Keyphrases succinctly summarize a document’s content and the process of automatic keyphrase extraction involves the automated identification of significant and topic-relevant phrases from a text. Keyphrases play an important role in enhancing the capabilities of information retrieval systems [15, 3, 37, 6, 12] and contribute to natural language processing applications, e.g. document clustering [16], text classification [20], opinion mining [2], text summarization [21, 9], web tagging [27], and more, making the extraction of keyphrases an important area of data mining. Typically, keyphrases range from one to five words in length. The example of text (scientific abstract) with its keyphrases is presented in Table 1.
E-government.The author provides an introduction to the main issues surrounding E-government modernisation and electronic delivery of all public services by 2005. The author makes it clear that E-government is about transformation, not computers and hints at the special legal issues which may arise. |
This study is dedicated to exploring unsupervised methods based on keyphrase candidate extraction. These methods include two steps: initially, potential keyphrases are identified and extracted from the text; subsequently, these candidates are scored and ranked to determine the final keyphrases. Unsupervised keyphrase extraction techniques can be categorized into graph-based [29, 35, 14, 7, 5], statistical-based [31, 13, 8] and embedding/transformer-based [1, 23, 25, 10, 24, 34, 11, 33] approaches.
The results in the field are still far from high, and algorithms compete with each other for minimal improvements. Therefore, even small improvements play a role when comparing algorithms that extract keyphrases. In [36], the work of [26] is cited as the work where authors remove some words that are too common to be keywords. In our paper we call this kind of words: extended stop words. The list of these words from [26] is not publicly available [36].
[36] reports the 5% drop in performance of [26] approach without this list. It indicates that the influence of incorporating extended stop-words can be tangible. These 5% allow the algorithm from [26] to outperform the results of the algorithm from [36]. Without removing the specified words, the approach from [36] performs better than [26]. However, only a few studies specifically RAKE [31] and our study [30] focus on extended stop words in the keyphrase extraction domain and propose approaches to automate the process of extracting these words from the texts.
The authors of YAKE [8] also use a feature that helps reduce the weight of common words that do not reflect the context. The Word Relatedness to Context feature in YAKE looks like an attempt to find words similar to stop words in a hidden form. There are no studies in the field that compare different extended stop-word lists or examine their impact on the performance of existing algorithms.
To address this issue, we compared different stop-word lists (common and extended) on 10 unsupervised KE algorithms and 10 subsets of five datasets. Obtained results demonstrate that exploiting different stop-word lists affects the quality with which algorithms process test collections, and extended stop-word lists can noticeably improve the evaluation quality of algorithms.

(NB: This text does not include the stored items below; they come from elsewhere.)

-- ==== Sys2Proof/Laws/State.lean ====
section
/-! SUPPORT. One lemma per field per basic update of the machine: what the update leaves alone reads as before. With these no later
proof unfolds a record update. The writes of a register are followed by what the written word reads as. -/

namespace Sys2Proof.Machine

/-- A count changes nothing but the register file. -/
theorem State.count_eq (s : State) (c : Ctr) (n : Nat) : s.count c n = { s with regs := (s.count c n).regs } := by
  unfold State.count
  split
  · rfl
  · dsimp only
    split <;> rfl


@[simp] theorem State.put_time (s : State) (o v : Nat) : (s.put o v).time = s.time := rfl
@[simp] theorem State.put_freeCtr (s : State) (o v : Nat) : (s.put o v).freeCtr = s.freeCtr := rfl
@[simp] theorem State.put_pending (s : State) (o v : Nat) : (s.put o v).pending = s.pending := rfl
@[simp] theorem State.put_written (s : State) (o v : Nat) : (s.put o v).written = s.written := rfl
@[simp] theorem State.put_inForce (s : State) (o v : Nat) : (s.put o v).inForce = s.inForce := rfl
@[simp] theorem State.put_forceWritten (s : State) (o v : Nat) : (s.put o v).forceWritten = s.forceWritten := rfl
@[simp] theorem State.put_rdata (s : State) (o v : Nat) : (s.put o v).rdata = s.rdata := rfl
@[simp] theorem State.put_install (s : State) (o v : Nat) : (s.put o v).install = s.install := rfl
@[simp] theorem State.put_mem (s : State) (o v : Nat) : (s.put o v).mem = s.mem := rfl
@[simp] theorem State.put_ddr (s : State) (o v : Nat) : (s.put o v).ddr = s.ddr := rfl
@[simp] theorem State.put_gait (s : State) (o v : Nat) : (s.put o v).gait = s.gait := rfl
@[simp] theorem State.put_frm (s : State) (o v : Nat) : (s.put o v).frm = s.frm := rfl
@[simp] theorem State.put_ports (s : State) (o v : Nat) : (s.put o v).ports = s.ports := rfl
@[simp] theorem State.put_i3c (s : State) (o v : Nat) : (s.put o v).i3c = s.i3c := rfl
@[simp] theorem State.put_ingest (s : State) (o v : Nat) : (s.put o v).ingest = s.ingest := rfl
@[simp] theorem State.put_drey (s : State) (o v : Nat) : (s.put o v).drey = s.drey := rfl
@[simp] theorem State.put_sched (s : State) (o v : Nat) : (s.put o v).sched = s.sched := rfl
@[simp] theorem State.put_copy (s : State) (o v : Nat) : (s.put o v).copy = s.copy := rfl
@[simp] theorem State.put_shards (s : State) (o v : Nat) : (s.put o v).shards = s.shards := rfl
@[simp] theorem State.put_pcie (s : State) (o v : Nat) : (s.put o v).pcie = s.pcie := rfl
@[simp] theorem State.put_hitch (s : State) (o v : Nat) : (s.put o v).hitch = s.hitch := rfl
@[simp] theorem State.put_stack (s : State) (o v : Nat) : (s.put o v).stack = s.stack := rfl
@[simp] theorem State.put_halter (s : State) (o v : Nat) : (s.put o v).halter = s.halter := rfl
@[simp] theorem State.put_log (s : State) (o v : Nat) : (s.put o v).log = s.log := rfl
@[simp] theorem State.put_walker (s : State) (o v : Nat) : (s.put o v).walker = s.walker := rfl
@[simp] theorem State.put_tiles (s : State) (o v : Nat) : (s.put o v).tiles = s.tiles := rfl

An additional aim of this work is to highlight that researching methods for constructing and using extended stop-word lists deserves attention and could be one of the sub-directions in the KE domain.
Extended stop words enhance the performance of algorithms. At the end of the paper, we will show that improvement is achieved in most cases when extended stop-word lists are used with an average improvement of 4.5%-6% (in some cases, such improvement reaches up to 16%).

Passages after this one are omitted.